2. A recent study has shown that 28% of 18-34 year olds check
their Facebook/Instagram feeds before getting out of bed in the
morning,
If we sampled a group of 150 18-34 year olds, what is the
probability that the number of them who checked their social media
before getting out of bed is:
a.) At least 30?
b.) No more than 51?
c.) between 35 and 49 (including 35 and 49)?
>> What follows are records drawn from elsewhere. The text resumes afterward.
/-- MERGE_ON_RESUME (R397): logical core l of a parked or migrating step is dispatched again on core c, its gang's other
members on cores of the same cluster; a step that is to move to a core that is named goes nowhere else (R399; 22 R440). -/
def execMergeOnResume (ctx : Nat) (l : Nat) (c : Nat) (s : State) : Res :=
  let isl := s.islandOf (clusterOf c)
  .next (match (s.considered isl).find? fun e => e.1.ctx == ctx && e.2.lcores.contains l && decide (e.2.state = .parked ∨ e.2.state = .migrating) with
    | none => s
    | some (t, u) =>
      match s.tenant t with
      | none => s
      | some (x, vi) =>
        let v := if u.moves then u else { u with migrate := some (l, some c) }
        let ms := (u.running u.lcores (t.membersOf u.variant)).map fun e => (e.1, e.2.2.loaves)
        if !(s.affords isl x.vi t u u.variant) || !(s.homes vi isl).contains (clusterOf c) then s
        else
          match placeAll x t v (clusterOf c) none (pinnedFirst x v ms) [] s with
          | (some r, w) => if Tab.get r l = some c then w.resumeStep isl x t u r else s
          | (none, _) => s)

/-! ## The pass over an island (14 R326, R327) -/

/-- Launches a step with the first of some variants that its island's balance covers and whose gang fits (R326); whether
one did. -/
def State.tryVariants (s : State) (isl : Nat) (x : Ctx) (t : Task) (u : Step) : List Nat → Bool × State
  | [] => (false, s)
  | v :: vs =>
    if s.affords isl x.vi t u v then
      match s.fit isl t u v with
      | (some (ls, r), s) =>
        (true, if u.state = .parked ∨ u.state = .migrating then s.resumeStep isl x t u r else s.launchStep isl x t u v ls r)
      | (none, s) => s.tryVariants isl x t u vs
    else s.tryVariants isl x t u vs

/-- Whether a step waits for energy (R326; 01 R24): its island's balance covers no permitted variant, and for a step that
has not run yet a core is free for one. -/
def State.lacksEnergy (s : State) (isl : Nat) (x : Ctx) (t : Task) (u : Step) : Bool :=
  ((permitted t u).all fun v => !(s.affords isl x.vi t u v)) &&
    (decide (u.state = .parked) || (permitted t u).any fun v => ((s.fit isl t u v).1).isSome)

/-- Considers one step of an island (R326): it launches, is held for energy, or waits. -/
def State.consider (s : State) (isl : Nat) (t : Task) (u : Step) : State :=
  match s.tenant t with
  | none => s
  | some (x, _) =>
    match s.tryVariants isl x t u (permitted t u) with
    | (true, s) => s
    | (false, s) =>
      if s.lacksEnergy isl x t u then
        s.onStep t.id u.wid fun w =>
          { w with held := max 1 w.held, state := if w.state = .ready then .held else w.state }
      else s

/-- Considers the steps of an island once, in order. -/
def State.dispatchPass (s : State) (isl : Nat) : State :=
  (s.considered isl).foldl
    (fun s e =>
      match s.stepOf e.1.id e.2.wid with
      | some u => s.consider isl e.1 u
      | none => s) s

/-! ## Pre-emption for priority 0 (14 R328; 08 R181) -/

/-- The state without the proofing areas of some cores (R206). -/
def State.unproofed (s : State) (ps : List Nat) : State := ps.foldl (fun s p => s.setCore (s.getCore p).dropProof) s

/-- Whether a permitted variant of a step fits a cluster, once some cores there have made way. -/
def State.fitsAfter (s : State) (cl : Nat) (ps : List Nat) (t : Task) (u : Step) (ok : Nat → Bool) : Bool :=
  (((s.tenant t).map fun x => x.2.mask.getLsbD cl).getD false) &&
    (permitted t u).any fun v => ok v && (((s.without ps).fitIn [cl] t u v).1).isSome

/-- The resident steps of an island that a priority-0 step may pre-empt and whose cores would fit it, least urgent and
youngest first; one in a trap handler after all others (R328, R181). -/
def State.victims (s : State) (isl : Nat) (t : Task) (u : Step) : List (Task × Step) :=
  let ok := s.steps.filterMap fun w => (s.taskOf w.task).bind fun k =>
    let cl := clusterOf (w.cores.headD 0)
    if w.state = .resident ∧ 0 < k.prio ∧ s.islandOf cl = isl ∧ (s.unproofed w.cores).fitsAfter cl w.cores t u (fun _ => true) = true
    then some (k, w) else none
  let order := fun (e : Task × Step) =>
    let busy := e.2.cores.any fun p => (s.getCore p).inTrap
    (b2n busy * 4 + (3 - e.1.prio)) * 2 ^ 66 + (2 ^ 66 - 1 - e.1.age)
  sortBy order ok

/-- The priority-0 steps of an island that wait for a core while no core can take them, on no island, in their order (R328). -/
def State.coreless (s : State) (isl : Nat) : List (Task × Step) :=
  (s.considered isl).filter fun e => e.1.prio == 0 && decide (e.2.state = .ready ∨ e.2.state = .parked) &&
    !((List.range 4).any fun i => (permitted e.1 e.2).any fun v => ((s.fit i e.1 e.2 v).1).isSome)

/-- Claims the cores of the best victim for the first priority-0 step that waits for a core and may pre-empt one, unless a
claim stands. -/
def State.claim (s : State) (isl : Nat) : State :=
  let stands := s.allCores.any fun c => (c.preempt.map (·.2)).getD false && s.islandOf (clusterOf c.pcore) == isl
  if stands then s
  else
    match (s.coreless isl).findSome? fun e => (s.victims isl e.1 e.2).head? with
    | none => s
    | some (_, w) => w.cores.foldl (fun s p => s.setCore { s.getCore p with preempt := some (s.tick, true) }) s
Use the Normal Approximation to the Binomial distribution to answer
this question.
Question 1
Using Normal Approximation to Binomial
Mean = n * P = ( 250 * 0.7 ) = 175
Variance = n * P * Q = ( 250 * 0.7 * 0.3 ) = 52.5
Standard deviation = √(variance) = √(52.5) = 7.2457
Part a)
P ( X >= 185 )
Using continuity correction
P ( X > n - 0.5 ) = P ( X > 185 - 0.5 ) =P ( X > 184.5
)
X ~ N ( µ = 175 , σ = 7.2457 )
P ( X > 184.5 ) = 1 - P ( X < 184.5 )
Standardizing the value
Z = ( X - µ ) / σ
Z = ( 184.5 - 175 ) / 7.2457
Z = 1.31
P ( ( X - µ ) / σ ) > ( 184.5 - 175 ) / 7.2457 )
P ( Z > 1.31 )
P ( X > 184.5 ) = 1 - P ( Z < 1.31 )
P ( X > 184.5 ) = 1 - 0.9049
P ( X > 184.5 ) = 0.0951
Part b)
P ( X <= 180 )
Using continuity correction
P ( X < n + 0.5 ) = P ( X < 180 + 0.5 ) = P ( X < 180.5
)
X ~ N ( µ = 175 , σ = 7.2457 )
P ( X < 180.5 )
Standardizing the value
Z = ( X - µ ) / σ
Z = ( 180.5 - 175 ) / 7.2457
Z = 0.76
P ( ( X - µ ) / σ ) < ( 180.5 - 175 ) / 7.2457 )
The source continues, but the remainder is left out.